BEGIN

-- ==== Sys2Proof/Machine/Control.lean ====
section
/-! DEFINITION. The control core's own instructions (05): CT, SY and the ends of their waits, the stop of the other
squares of a faulted kernel, and the report of a square's end. -/

namespace Sys2Proof.Machine

/-! CT (R112 to R115). -/

/-- The fields of a CT instruction (R112). -/
def ctSD (w : Nat) : Nat := bits w 10 5
def ctSA (w : Nat) : Nat := bits w 15 5
def ctSB (w : Nat) : Nat := bits w 20 5
def ctI (w : Nat) : Bool := w.testBit 25
def ctImm (w : Nat) : Reg64 := BitVec.ofNat 64 (w / 2 ^ 64)

/-- The map of R112 holds: reserved bits 0, and SB = 0 when I = 1. -/
def ctFormOk (w : Nat) : Bool := bits w 26 38 == 0 && (!ctI w || ctSB w == 0)

/-- The second operand (R113). -/
def ctOp2 (q : Square) (w : Nat) : Reg64 := if ctI w then ctImm w else q.sreg (ctSB w)

/-- The index of the branch target: the address of the branch + 16 × IMM modulo 2^64 (R113). -/
def ctTarget (q : Square) (w : Nat) : Nat := (q.pc + (ctImm w).toNat) % 2 ^ 60

/-- A CT instruction of an opcode: R112's map, then a wait for the registers it names (R107). -/
def State.ctIssue (s : State) (u op : Nat) (extra : Nat → Bool) (regs : Nat → List Nat) (f : Nat → State) : State :=
  s.issue u 0 op (fun w =>
    if !(ctFormOk w && extra w) then s.faultHere u eIllegal
    else if (s.sq u).regsReady (regs w) then f w
    else s)

/-- Registers of a two-operand instruction. -/
def ctRegs3 (w : Nat) : List Nat := [ctSD w, ctSA w] ++ (if ctI w then [] else [ctSB w])

/-- sD = f sA op2, and on to the next instruction (R113). -/
def State.ctArith (s : State) (u op : Nat) (f : Reg64 → Reg64 → Reg64) : State :=
  s.ctIssue u op (fun _ => true) ctRegs3 (fun w =>
    (s.modSq u (fun q => q.setSreg (ctSD w) (f (q.sreg (ctSA w)) (ctOp2 q w)))).advance u)

/-- Go to the branch target of the instruction word `w`. -/
def State.branchTo (s : State) (u w : Nat) : State := s.modSq u (fun q => { q with pc := ctTarget q w })

/-- Branch to the target when sA compared with sB holds; I must be 0 (R113). -/
def State.ctBranch (s : State) (u op : Nat) (c : Reg64 → Reg64 → Bool) : State :=
  s.ctIssue u op (fun w => !ctI w) (fun w => [ctSA w, ctSB w]) (fun w =>
    if c ((s.sq u).sreg (ctSA w)) ((s.sq u).sreg (ctSB w)) then s.branchTo u w else s.advance u)

def execCtNop (sq : SquareId) (s : State) : Host.Outcome State Fault Refusal :=
  .next (s.ctIssue sq.val 0x00 (fun _ => true) (fun _ => []) (fun _ => s.advance sq.val))

def execCtMovi (sq : SquareId) (s : State) : Host.Outcome State Fault Refusal :=
  .next (s.ctIssue sq.val 0x01 (fun _ => true) (fun w => [ctSD w]) (fun w =>
    (s.modSq sq.val (fun q => q.setSreg (ctSD w) (ctImm w))).advance sq.val))

def execCtAdd (sq : SquareId) (s : State) : Host.Outcome State Fault Refusal := .next (s.ctArith sq.val 0x02 (· + ·))
def execCtSub (sq : SquareId) (s : State) : Host.Outcome State Fault Refusal := .next (s.ctArith sq.val 0x03 (· - ·))
def execCtMul (sq : SquareId) (s : State) : Host.Outcome State Fault Refusal := .next (s.ctArith sq.val 0x04 (· * ·))
def execCtAnd (sq : SquareId) (s : State) : Host.Outcome State Fault Refusal := .next (s.ctArith sq.val 0x05 (· &&& ·))
def execCtOr (sq : SquareId) (s : State) : Host.Outcome State Fault Refusal := .next (s.ctArith sq.val 0x06 (· ||| ·))
def execCtXor (sq : SquareId) (s : State) : Host.Outcome State Fault Refusal := .next (s.ctArith sq.val 0x07 (· ^^^ ·))
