-- ==== Sys2Proof/Machine/Far.lean ====
section
/-! DEFINITION. Accesses of the dispatch hall and of launches to any global address (R339, R342, R343): a local one is
performed at once; one to another module or to host memory is sent, and the command that needs it finds its answer when
it is asked again. And how answers reach those who wait for them. -/

namespace Sys2Proof.Machine

/-- What an access finds: bytes, an error response with the stamp of its record if it is logged, or that the answer is not there
yet. -/
inductive FarOut where
  | ok (bs : List Byte)
  | err (code : Nat) (logged : Option Nat)
  | wait
deriving DecidableEq, Repr

/-- The far access of an owner that has been sent already. -/
def State.findFar (s : State) (o : FarOwner) (g : Nat) (k : AccessKind) : Option FarAccess :=
  s.far.find? (fun x => x.owner == o && x.addr == g && x.kind == k)

/-- Note a far access under the next key. -/
def State.noteFar (s : State) (o : FarOwner) (g : Nat) (k : AccessKind) : State :=
  { s with nextFar := s.nextFar + 1, far := s.far ++ [⟨s.nextFar, o, g, k, none, 0⟩] }

/-- The answer of a far access, with the stamp of the record of an error response. -/
def State.answerFar (s : State) (key code : Nat) (bs : List Byte) (stamp : Nat) : State :=
  { s with far := s.far.map (fun x => if x.key = key then { x with result := some (code, bs), stamp := stamp } else x) }

/-- Send a far access, or find its answer. A refusal, which is logged as it is made, is kept as an answer is (R142). -/
def State.farSend (s : State) (o : FarOwner) (unit part g : Nat) (k : AccessKind) (t : Txn) : State × FarOut :=
  match s.findFar o g k with
  | some x =>
    match x.result with
    | none => (s, .wait)
    | some r => (s, if r.1 = eOk then .ok r.2 else .err r.1 (some x.stamp))
  | none =>
    if s.isLocal g then ((s.hostAccess unit part (g % 2 ^ 44) k (.far s.nextFar)).noteFar o g k, .wait)
    else if s.linkRoom then
      let r := s.linkRequest unit part g t (.far s.nextFar) (fun _ => .none)
      if r.2 = eOk then (r.1.noteFar o g k, .wait) else ((r.1.noteFar o g k).answerFar s.nextFar r.2 [] s.time, .err r.2 (some s.time))
    else (s, .wait)

/-- An access to a global address. -/
def State.farAccess (s : State) (o : FarOwner) (unit part g : Nat) (k : AccessKind) (bulk : Bool) (t : Txn) : State × FarOut :=
  if s.isLocal g then
    let x := s.localAccess unit part (g % 2 ^ 44) k bulk
    match x.2 with
    | .ok bs => (x.1, .ok bs)
    | .err c => (x.1, .err c none)
    | .host => x.1.farSend o unit part g k t
  else s.farSend o unit part g k t

/-- Ranges of at most 12,288 bytes that a range is read in (R411). -/
def farPieces (g n : Nat) : List (Nat × Nat) :=
  (upto ((n + 12287) / 12288)).map (fun i => (g + 12288 * i, min 12288 (n - 12288 * i)))

/-- Read the pieces of a range in turn. -/
def State.readFarPieces (s : State) (o : FarOwner) (unit part : Nat) : List (Nat × Nat) → List Byte → State × FarOut
  | [], got => (s, .ok got)
  | p :: ps, got =>
    let r := s.farAccess o unit part p.1 (.load p.2) true { type := 2, len := p.2 }
    match r.2 with
    | .ok bs => r.1.readFarPieces o unit part ps (got ++ bs)
    | x => (r.1, x)

/-- Read a range of any length: whole when it is local, in pieces otherwise. -/
def State.readFar (s : State) (o : FarOwner) (unit part g n : Nat) : State × FarOut :=
  if s.isLocal g then s.farAccess o unit part g (.load n) true {} else s.readFarPieces o unit part (farPieces g n) []

/-- Read a range once: what a local read finds is kept with the answers of its owner until they are forgotten (R343). -/
def State.readOnce (s : State) (o : FarOwner) (unit part g n : Nat) : State × FarOut :=
  match s.findFar o g (.load n) with
  | some x =>
    match x.result with
    | none => (s, .wait)
    | some r => (s, if r.1 = eOk then .ok r.2 else .err r.1 (some x.stamp))
  | none =>
    let r := s.readFar o unit part g n
    match r.2 with
    | .ok bs => if s.isLocal g then ((r.1.noteFar o g (.load n)).answerFar r.1.nextFar eOk bs 0, r.2) else r
    | _ => r

/-- Whether a far access is the hall's own: of a context, or for a launch (R300). -/
def FarOwner.ofHall (o : FarOwner) : Bool := match o with | .hall _ => true | .launch _ => true | _ => false

/-- Whether an access of the hall is still without its answer, which holds its next release (R308, R312). -/
def State.hallAwaits (s : State) : Bool := s.far.any (fun x => x.owner.ofHall && x.result.isNone)

/-- A write of the hall, a status word or a sequence number, and whether it has been performed: it is a release, so that it waits for
every earlier access of the hall, and one to another module waits for its own acknowledgement (R308, R312). An error response is
logged and ends nothing. No write of a partition reset is made to the host window (R384). -/
def State.farWrite (s : State) (o : FarOwner) (unit part g : Nat) (bs : List Byte) : State × Bool :=
  if (s.part part).reset.resetting && s.isLocal g && placeOf s.isM (g % 2 ^ 44) == .host then (s, true)
  else if (s.findFar o g (.store bs)).isNone && s.hallAwaits then (s, false)
  else
    let r := s.farAccess o unit part g (.store bs) true (txnFor (.store bs))
    match r.2 with
    | .wait => (r.1, false)
    | .ok _ => (r.1, true)
    | .err c logged => (if logged.isSome then r.1 else r.1.logErr unit part c g, true)

/-- Whether a far access of an owner is still without its answer. -/
def State.farPending (s : State) (o : FarOwner) : Bool := s.far.any (fun x => x.owner == o && x.result.isNone)

/-- Whether a far access is one of a launch. -/
def FarOwner.ofLaunch (o : FarOwner) (id : Nat) : Bool :=
  match o with
  | .hall _ => false
  | .launch i => i == id
  | .square i _ => i == id
  | .item i _ => i == id
  | .request i _ => i == id
  | .reset _ => false
  | .bsc => false
  | .handover _ => false

/-- Whether a far access of a launch is still without its answer. -/
def State.launchPending (s : State) (id : Nat) : Bool := s.far.any (fun x => x.owner.ofLaunch id && x.result.isNone)

/-- Forget every far access of a launch. -/
def State.forgetLaunch (s : State) (id : Nat) : State := { s with far := s.far.filter (fun x => !x.owner.ofLaunch id) }

/-! Answers. -/

/-- The bytes of a pump's outstanding read arrive. -/
def Fetch.arrive (f : Fetch) (bs : List Byte) : Fetch :=
  match f with
  | .waitTag => .haveTag (ofBytes bs)
  | .waitData t => .haveData t bs
  | x => x

/-- A request of a pump has its answer. -/
def PumpRun.answered (r : PumpRun) (w : Waiter) : PumpRun :=
  match w with
  | .pumpWrite _ => { r with outstanding := r.outstanding - 1 }
  | .pumpRead _ _ => { r with fetch := .idle }
  | _ => r

/-- One request fewer of a launch is unanswered. -/
def State.launchAnswered (s : State) (id : Nat) : State := s.modLaunch id (fun l => { l with outstanding := l.outstanding - 1 })

/-- An answer without an error reaches who waits for it. -/
def State.deliverOk (s : State) (w : Waiter) (bs : List Byte) : State :=
  match w with
  | .atRow u op row => s.endRow u op row .done (ofBytes bs)
  | .pumpRead u _ => s.modSq u (fun q => { q with pump := q.pump.onRun (fun r => { r with fetch := r.fetch.arrive bs }) })
  | .pumpWrite u => s.modSq u (fun q => { q with pump := q.pump.onRun (fun r => r.answered w) })
  | .pumpSignal u => s.modRun u (fun r => { r with sigDone := true })
  | .tableRead u => s.modSq u (fun q => { q with pump := q.pump.tableGot (.inl bs) })
  | .far key => s.answerFar key eOk bs 0
  | .command id _ => s.launchAnswered id
  | .tail id => s.launchAnswered id
  | .core c => s.emit (.resp (unitCore c) eOk bs)
  | .link _ t => s.answerTxn t bs
  | .nobody => s

/-- The error response to a descriptor reaches the kernel: the square faults, naming the PM.ENQ, and the descriptor
ends; the pump waits for its other answers only (R141, R155, R156). -/
def State.pumpError (s : State) (u code stamp : Nat) : State :=
  match (s.sq u).pump.cur with
  | none => s
  | some r =>
    let t := s.modSq u (fun q => { q with pump := q.pump.onRun (fun x => { x with err := eAborted }) })
    if (s.sq u).run = .running then (t.countDescriptor u r.d.ticket code).faultSquareAt u code r.d.iidx stamp else t

/-- What the acceptance of an error record with a stamp lets go (R502). -/
def State.letGo (s : State) (r : Reply) (stamp : Nat) : State :=
  match r with
  | .none => s
  | .square u op row code => s.endRow u op row (.failed code stamp) 0
  | .pump u code => s.pumpError u code stamp
  | .hall _ => s
  | .far key code => s.answerFar key code [] stamp
  | .command id u code => (s.launchAnswered id).faultSquareAt u code 0 stamp
  | .tail id => s.launchAnswered id
  | .out o => s.emit o
  | .linkErr t code => s.sendResponse t 7 code []

/-- An error response to a request of a pump: the first one of a running square's descriptor is logged and stops it at its block;
one that follows it, or reaches a stopped square, is not (R142, R155). -/
def State.pumpRefused (s : State) (w : Waiter) (u unit part addr code : Nat) : State :=
  let stop := fun (t : State) (c : Nat) => t.modSq u (fun q => { q with pump := q.pump.onRun (fun r =>
    { r.answered w with todo := [], err := if r.err = 0 then c else r.err }) })
  if (s.sq u).run = .running then
    if (s.sq u).pump.cur.any (fun r => r.err == 0) then (stop s code).logErr unit part code addr (.pump u code) else stop s code
  else stop s eAborted

/-- An answer with an error: the requester's side logs it, and the error response follows the record's acceptance
(R416, R502, R534). A stopped square logs no record (R142). -/
def State.deliverErr (s : State) (w : Waiter) (unit part addr code : Nat) : State :=
  match w with
  | .pumpRead u _ => s.pumpRefused w u unit part addr code
  | .pumpWrite u => s.pumpRefused w u unit part addr code
  | .pumpSignal u => s.pumpRefused w u unit part addr code
  | .atRow u op row =>
    if (s.sq u).run = .running then s.logErr unit part code addr (.square u op row code) else s.endRow u op row (.failed code s.time) 0
  | .command id u =>
    if (s.sq u).run = .running ∧ (s.sq u).launch = id then s.logErr unit part code addr (.command id u code) else s.launchAnswered id
  | .tableRead u => (s.modSq u (fun q => { q with pump := q.pump.tableGot (.inr code) })).logErr unit part code addr
  | .link _ q => s.logErr unit part code addr (replyOf w code) q.srcm
  | _ => s.logErr unit part code addr (replyOf w code)

end Sys2Proof.Machine
end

END

Task:
Return, exactly, the lines from the first line of the records above to the line containing "def ctSB (w : Nat) : Nat := bits w 20 5", both included.

The answer:
-- ==== Sys2Proof/Machine/Control.lean ====
section
/-! DEFINITION. The control core's own instructions (05): CT, SY and the ends of their waits, the stop of the other
squares of a faulted kernel, and the report of a square's end. -/

namespace Sys2Proof.Machine

/-! CT (R112 to R115). -/

/-- The fields of a CT instruction (R112). -/
def ctSD (w : Nat) : Nat := bits w 10 5
def ctSA (w : Nat) : Nat := bits w 15 5
def ctSB (w : Nat) : Nat := bits w 20 5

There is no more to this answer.